Is an Object-Centric Video Representation Beneficial for Transfer?
This work addresses the challenge of enhancing video model transferability for computer vision applications, though it appears incremental as it builds on existing transformer architectures with specific modifications.
The paper tackled the problem of learning object-centric video representations to improve transferability to novel tasks beyond action classification, and demonstrated that their model outperforms prior video representations on tasks like classifying actions on unseen objects and environments, low-shot learning, and linear probing to downstream tasks.
The objective of this work is to learn an object-centric video representation, with the aim of improving transferability to novel tasks, i.e., tasks different from the pre-training task of action classification.

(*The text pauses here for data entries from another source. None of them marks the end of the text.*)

theorem Stable.scrubFree (hP : Stable P) {s a2 a3} (hs : P s) : P (State.scrubFree s a2 a3) := by
  unfold State.scrubFree
  extract_lets +onlyGivenNames -merge s0
  have hs0 : P s0 := by
    unfold s0
    split
    · exact hP.quarantine hs
    · exact hs
  clear_value s0
  split
  · exact hP.raise (hP.arm (hP.poolLow (hP.setReg hs0)))
  · exact hs0

theorem Stable.boundsFail (hP : Stable P) {s a2} (hs : P s) : P (State.boundsFail s a2) := by
  unfold State.boundsFail
  split
  · exact hP.finishOp (hP.haltPlan (hP.setReg hs))
  · exact hs

theorem Stable.withQueueOp (hP : Stable P) {s a2 a3 a4 a5} (hs : P s) (ha5 : ∀ b0 b1 b2 b3 b4, P b4 → P (a5 b0 b1 b2 b3 b4)) : P
    (State.withQueueOp s a2 a3 a4 a5) := by
  unfold State.withQueueOp
  split
  · split
    · exact hs
    · extract_lets +onlyGivenNames -merge s0
      clear_value s0
      split
      · exact hP.boundsFail hs
      · split
        · exact hP.boundsFail hs
        · split
          · exact hs
          · exact ha5 _ _ _ _ _ hs
  · exact hs

theorem Stable.popEnds (hP : Stable P) {s a2 a3} (hs : P s) : P (State.popEnds s a2 a3) := by
  unfold State.popEnds
  extract_lets +onlyGivenNames -merge s0 s1 s2
  clear_value s0 s1 s2
  split
  · split
    · exact hs
    · split
      · exact hP.endTaken hs
      · split
        · exact hP.modXr hs
        · exact hs
  · split
    · exact hP.endTaken hs
    · exact hs

theorem Stable.writePopped (hP : Stable P) {s a2 a3 a4 a5 a6} (hs : P s) : P (State.writePopped s a2 a3 a4 a5 a6) := by
  unfold State.writePopped
  extract_lets +onlyGivenNames -merge s0 s1
  clear_value s1
  have hs0 : P s0 := hP.tileWriteNat hs
  clear_value s0
  exact hP.tileWriteNat hs0

theorem Stable.popCells (hP : Stable P) {s a2 a3 a4 a5 a6 a7 a8 a9} (hs : P s) : P (State.popCells s a2 a3 a4 a5 a6 a7 a8 a9) := by
  induction a9 generalizing s a2 a3 a4 a5 a6 a7 a8 with
  | zero =>
    unfold State.popCells
    exact hs
  | succ k0 ih =>
    unfold State.popCells
    extract_lets +onlyGivenNames -merge s0
    clear_value s0
    split
    · rename_i _ v2 v3
      have h4 : P v2 := pairSnd v3 (hP.popFor hs)
      exact h4
    · rename_i _ _ _ v8 v9
      have h10 : P v8 := pairSnd v9 (hP.popFor hs)
      extract_lets +onlyGivenNames -merge s11 s12
      have hs11 : P s11 := hP.popEnds (hP.writePopped h10)
      have hs12 : P s12 := hP.modOp hs11
      clear_value s11 s12
      split
      · exact hP.finishOp hs12
      · apply ih
        exact hs12

theorem Stable.execQueuePopToTile (hP : Stable P) {a1 a2 s} (hs : P s) : OutAll P (Machine.execQueuePopToTile a1 a2 s) := by
  unfold Machine.execQueuePopToTile
  refine OutAll.next ?_
  refine hP.withQueueOp hs ?_
  intro _ _ _ _ _ x5
  extract_lets +onlyGivenNames -merge s6
  clear_value s6
  split
  · exact hP.finishOp (hP.setReg x5)
  · exact hP.popCells x5

theorem Stable.execTakeCell (hP : Stable P) {a1 a2 a3 s} (hs : P s) : OutAll P (Machine.execTakeCell a1 a2 a3 s) := by
  unfold Machine.execTakeCell
  exact OutAll.next (hP.popOne hs)

theorem Stable.writeDropped (hP : Stable P) {s a2 a3 a4 a5 a6} (hs : P s) : P (State.writeDropped s a2 a3 a4 a5 a6) := by
  unfold State.writeDropped
  split
  · extract_lets +onlyGivenNames -merge s0
    have hs0 : P s0 := by
      unfold s0
      split
      · exact hP.writePopped hs
      · exact hs
    clear_value s0
    exact hP.modOp hs0
  · exact hs

theorem Stable.dropCells (hP : Stable P) {s a2 a3 a4 a5 a6 a7 a8} (hs : P s) : P (State.dropCells s a2 a3 a4 a5 a6 a7 a8) := by
  induction a8 generalizing s a2 a3 a4 a5 a6 a7 with
  | zero =>
    unfold State.dropCells
    exact hP.modQueue hs
  | succ k0 ih =>
    unfold State.dropCells
    split
    · exact hP.modQueue hs
    · extract_lets +onlyGivenNames -merge s0
      have hs0 : P s0 := hP.deliverHead hs
      clear_value s0
      split
      · exact hs0
      · extract_lets +onlyGivenNames -merge s1
        have hs1 : P s1 := hP.accept hs0
        clear_value s1
        split
        · exact hP.finishOp (hP.popEnds (hP.writeDropped hs1))
        · apply ih
          split
          · exact hP.writeDropped hs1
          · exact hP.bump hs1

theorem Stable.scrubQueued (hP : Stable P) {s a2 a3 a4} (hs : P s) : P (State.scrubQueued s a2 a3 a4) := by
  unfold State.scrubQueued
  extract_lets +onlyGivenNames -merge s0
  have hs0 : P s0 := hP.modQueue hs
  clear_value s0
  split
  · refine hP.checkCell ?_
    split
    · exact hP.bump hs0
    · exact hs0
  · exact hs0

theorem Stable.scrubMarker (hP : Stable P) {s a2 a3 a4} (hs : P s) : P (State.scrubMarker s a2 a3 a4) := by
  unfold State.scrubMarker
  extract_lets +onlyGivenNames -merge s0 s1
  have hs0 : P s0 := hP.modQueue hs
  have hs1 : P s1 := by
    unfold s1
    split
    · exact hP.bump hs0
    · exact hs0
  clear_value s0 s1
  exact hP.checkCell hs1

theorem Stable.scrubStaged (hP : Stable P) {s a2 a3} (hs : P s) : P (State.scrubStaged s a2 a3) := by
  unfold State.scrubStaged
  split
  · exact hs
  · extract_lets +onlyGivenNames -merge s0 s1 s2
    clear_value s1 s2
    have hs0 : P s0 := hP.quarantine hs
    clear_value s0
    exact hP.modCv (hP.tick hs0)

theorem Stable.scrubCell (hP : Stable P) {s a2 a3} (hs : P s) : P (State.scrubCell s a2 a3) := by
  unfold State.scrubCell
  split
  · exact hP.scrubQueued hs
  · exact hP.scrubMarker hs
  · split
    · exact hP.scrubHeld hs
    · split
      · exact hP.scrubStaged hs
      · split
        · exact hs
        · exact hP.scrubFree hs

theorem Stable.execScrubVisit (hP : Stable P) {a1 s} (hs : P s) : OutAll P (Machine.execScrubVisit a1 s) := by
  unfold Machine.execScrubVisit
  refine OutAll.next ?_
  split
  · exact hs
  · extract_lets +onlyGivenNames -merge s0
    clear_value s0
    exact hP.setReg (hP.scrubCell hs)

theorem Stable.resultPushed (hP : Stable P) {s a2} (hs : P s) : P (State.resultPushed s a2) := by
  unfold State.resultPushed
  split
  · exact hs
  · split
    · exact hs
    · extract_lets +onlyGivenNames -merge s0
      have hs0 : P s0 := hP.modXr hs
      clear_value s0
      split
      · exact hs0
      · exact hP.complete hs0

theorem Stable.execPopCell (hP : Stable P) {a1 a2 a3 s} (hs : P s) : OutAll P (Machine.execPopCell a1 a2 a3 s) := by
  unfold Machine.execPopCell
  exact OutAll.next (hP.popOne hs)

theorem Stable.dropDelivered (hP : Stable P) {s a2 a3 a4 a5 a6} (hs : P s) : P (State.dropDelivered s a2 a3 a4 a5 a6) := by
  unfold State.dropDelivered
  extract_lets +onlyGivenNames -merge s0 s1 s2
  clear_value s0
  have hs1 : P s1 := hP.modPal hs
  have hs2 : P s2 := foldlKeeps (fun _ _ x5 => hP.popEnds (hP.writeDropped (hP.accept x5))) _ hs1
  clear_value s1 s2
  split
  · exact hP.finishOp hs2
  · exact hs2

theorem Stable.execQueuePush (hP : Stable P) {a1 s} (hs : P s) : OutAll P (Machine.execQueuePush a1 s) := by
  unfold Machine.execQueuePush
  refine OutAll.next ?_
  refine hP.withQueueOp hs ?_
  intro _ _ _ _ _ x5
  extract_lets +onlyGivenNames -merge s6 s7
  clear_value s6
  have hs7 : P s7 := by
    unfold s7
    refine foldlKeeps ?_ _ ?_
    · intro _ _ x10
      extract_lets +onlyGivenNames -merge s11
      clear_value s11
      exact hP.pushItem x10
    · exact x5
  clear_value s7
  refine hP.finishOp ?_
  split
  · exact hP.resultPushed hs7
  · exact hs7

theorem Stable.execDropRemainder (hP : Stable P) {a1 s} (hs : P s) : OutAll P (Machine.execDropRemainder a1 s) := by
  unfold Machine.execDropRemainder
  refine OutAll.next ?_
  refine hP.withQueueOp hs ?_
  intro _ _ _ _ _ x5
  extract_lets +onlyGivenNames -merge s6
  clear_value s6
  split
  · exact hP.finishOp (hP.setReg x5)
  · split
    · exact x5
    · split
      · exact hP.dropDelivered x5
      · exact hP.dropCells x5

theorem Stable.execPoolLowClr (hP : Stable P) {s} (hs : P s) : OutAll P (Machine.execPoolLowClr s) := by
  unfold Machine.execPoolLowClr
  exact OutAll.next (hP.setReg (hP.setCmd hs))

theorem Stable.severDone (hP : Stable P) {s a2} (hs : P s) : P (State.severDone s a2) := by
  unfold State.severDone
  extract_lets +onlyGivenNames -merge s0 s1 s2 s3 s7 s8 s9 s10
  clear_value s0 s1 s2
  have hs3 : P s3 := by
    unfold s3
    split
    · exact hP.bump hs
    · exact foldlKeeps (fun _ _ x6 => hP.report x6) _ hs
  have hs7 : P s7 := by
    unfold s7
    split
    · exact hP.raise (hP.setReg hs3)
    · exact hs3
  have hs8 : P s8 := hP.modQueue hs7
  have hs9 : P s9 := hP.raise (hP.bump (hP.disarm hs8))
  have hs10 : P s10 := hP.markerVector (hP.watermark hs9)
  clear_value s3 s7 s8 s9 s10
  split
  · split
    · exact hs10
    · exact hP.deliverHead hs10
  · exact hs10

theorem Stable.execWatermarkQuery (hP : Stable P) {a1 s} (hs : P s) : OutAll P (Machine.execWatermarkQuery a1 s) := by
  unfold Machine.execWatermarkQuery
  refine OutAll.next ?_
  refine hP.withQueueOp hs ?_
  intro _ _ _ _ _ x5
  extract_lets +onlyGivenNames -merge s6 s7
  clear_value s6 s7
  exact hP.finishOp (hP.tileWriteNat x5)

theorem Stable.execSeverComplete (hP : Stable P) {a1 s} (hs : P s) : OutAll P (Machine.execSeverComplete a1 s) := by
  unfold Machine.execSeverComplete
  refine OutAll.next ?_
  split
  · exact hP.severDone hs
  · exact hs

theorem Stable.execFreeListRebuildDone (hP : Stable P) {s} (hs : P s) : OutAll P (Machine.execFreeListRebuildDone s) := by
  unfold Machine.execFreeListRebuildDone
  refine OutAll.next ?_
  split
  · exact hP.disarm (hP.setReg hs)
  · exact hs

theorem Stable.execPushCell (hP : Stable P) {a1 a2 a3 a4 a5 a6 s} (hs : P s) : OutAll P
    (Machine.execPushCell a1 a2 a3 a4 a5 a6 s) := by
  unfold Machine.execPushCell
  extract_lets +onlyGivenNames -merge s0
  have hs0 : P s0 := by
    unfold s0
    split
    · exact hs
    · exact hP.upsetTail hs
  clear_value s0
  exact OutAll.next (hP.pushItem hs0)

/-! ## Machine/Dense.lean -/

theorem Stable.modSide (hP : Stable P) {s a2 a3} (hs : P s) : P (State.modSide s a2 a3) := by
  unfold State.modSide
  exact hP.modRd hs

theorem Stable.streamed (hP : Stable P) {s a2 a3} (hs : P s) : P (State.streamed s a2 a3) := by
  unfold State.streamed
  split
  · exact hP.modOp hs
  · exact hs

theorem Stable.setElem (hP : Stable P) {s a2 a3 a4 a5 a6} (hs : P s) : P (State.setElem s a2 a3 a4 a5 a6) := by
  unfold State.setElem
  split
  · extract_lets +onlyGivenNames -merge s0
    clear_value s0
    exact hP.tileWriteNat hs
  · split
    · exact hP.tileWriteNat hs
    · exact hP.tileWriteNat hs

theorem Stable.sliceSet (hP : Stable P) {s a2 a3 a4 a5 a6} (hs : P s) : P (State.sliceSet s a2 a3 a4 a5 a6) := by
  unfold State.sliceSet
  exact hP.setElem hs

theorem Stable.putElem (hP : Stable P) {s pre a3 a4 a5 a6 a7 a8 a9 a10} (hs : P s) : P
    (State.putElem s pre a3 a4 a5 a6 a7 a8 a9 a10).1 := by
  unfold State.putElem
  extract_lets +onlyGivenNames -merge s0
  clear_value s0
  exact mkFst (hP.sliceSet hs)

theorem Stable.writeShare (hP : Stable P) {s a2 a3 a4 a5} (hs : P s) : P (State.writeShare s a2 a3 a4 a5).1 := by
  unfold State.writeShare
  extract_lets +onlyGivenNames -merge s0 s1 s2
  clear_value s0 s1 s2
  refine foldlFst ?_ _ ?_
  · intro _ _ x5
    extract_lets +onlyGivenNames -merge s6
    have hs6 : P s6.1 := hP.putElem x5
    clear_value s6
    exact mkFst hs6
  · exact mkFst hs

theorem Stable.countOp (hP : Stable P) {s a2 a3 a4} (hs : P s) : P (State.countOp s a2 a3 a4) := by
  unfold State.countOp
  extract_lets +onlyGivenNames -merge s0
  clear_value s0
  exact hP.bump (hP.bump (hP.bump (hP.tick hs)))

theorem Stable.readoutTile (hP : Stable P) {s a2 a3 a4 a5 a6} (hs : P s) : P (State.readoutTile s a2 a3 a4 a5 a6) := by
  unfold State.readoutTile
  extract_lets +onlyGivenNames -merge s0 s1 s10
  clear_value s0
  have hs1 : P s1 := by
    unfold s1
    refine foldlKeeps ?_ _ ?_
    · intro _ _ x4
      extract_lets +onlyGivenNames -merge s5
      have hs5 : ∀ a0 a1 a2, P a0 → P (s5 a0 a1 a2) := fun _ _ _ x9 => hP.tileWriteNat x9
      clear_value s5
      exact hs5 _ _ _ (hs5 _ _ _ (hs5 _ _ _ (hs5 _ _ _ x4)))
    · exact hs
  have hs10 : P s10 := by
    unfold s10
    split
    · exact foldlKeeps (fun _ _ x13 => hP.tileWriteNat (hP.tileWriteNat x13)) _ hs1
    · exact hs1
  clear_value s1 s10
  exact hP.countOp hs10

theorem Stable.denseParity (hP : Stable P) {s a2 a3} (hs : P s) : P (State.denseParity s a2 a3) := by
  unfold State.denseParity
  extract_lets +onlyGivenNames -merge s0 s1 s2
  clear_value s0
  have hs1 : P s1 := hP.modDeParity hs
  have hs2 : P s2 := hP.markPoisoned (hP.setReg (hP.bump hs1))
  clear_value s1 s2
  exact hP.raise hs2

theorem Stable.runReadout (hP : Stable P) {s a2 a3 a4} (hs : P s) : P (State.runReadout s a2 a3 a4) := by
  unfold State.runReadout
  split
  · exact hs
  · split
    · exact hs
    · extract_lets +onlyGivenNames -merge s0
      clear_value s0
      split
      · exact hP.boundsFail hs
      · extract_lets +onlyGivenNames -merge s1 s5
        have hs1 : P s1 := foldlKeeps (fun _ _ x4 => hP.readoutTile x4) _ hs
        have hs5 : P s5 := by
          unfold s5
          split
          · exact hP.denseParity (hP.tileUndef hs1)
          · assumption
        clear_value s1 s5
        exact hP.finishOp hs5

To this end, we introduce a new object-centric video recognition model based on a transformer architecture. The model learns a set of object-centric summary vectors for the video, and uses these vectors to fuse the visual and spatio-temporal trajectory 'modalities' of the video clip. We also introduce a novel trajectory contrast loss to further enhance objectness in these summary vectors. With experiments on four datasets -- SomethingSomething-V2, SomethingElse, Action Genome and EpicKitchens -- we show that the object-centric model outperforms prior video representations (both object-agnostic and object-aware), when: (1) classifying actions on unseen objects and unseen environments; (2) low-shot learning of novel classes; (3) linear probe to other downstream tasks; as well as (4) for standard action classification.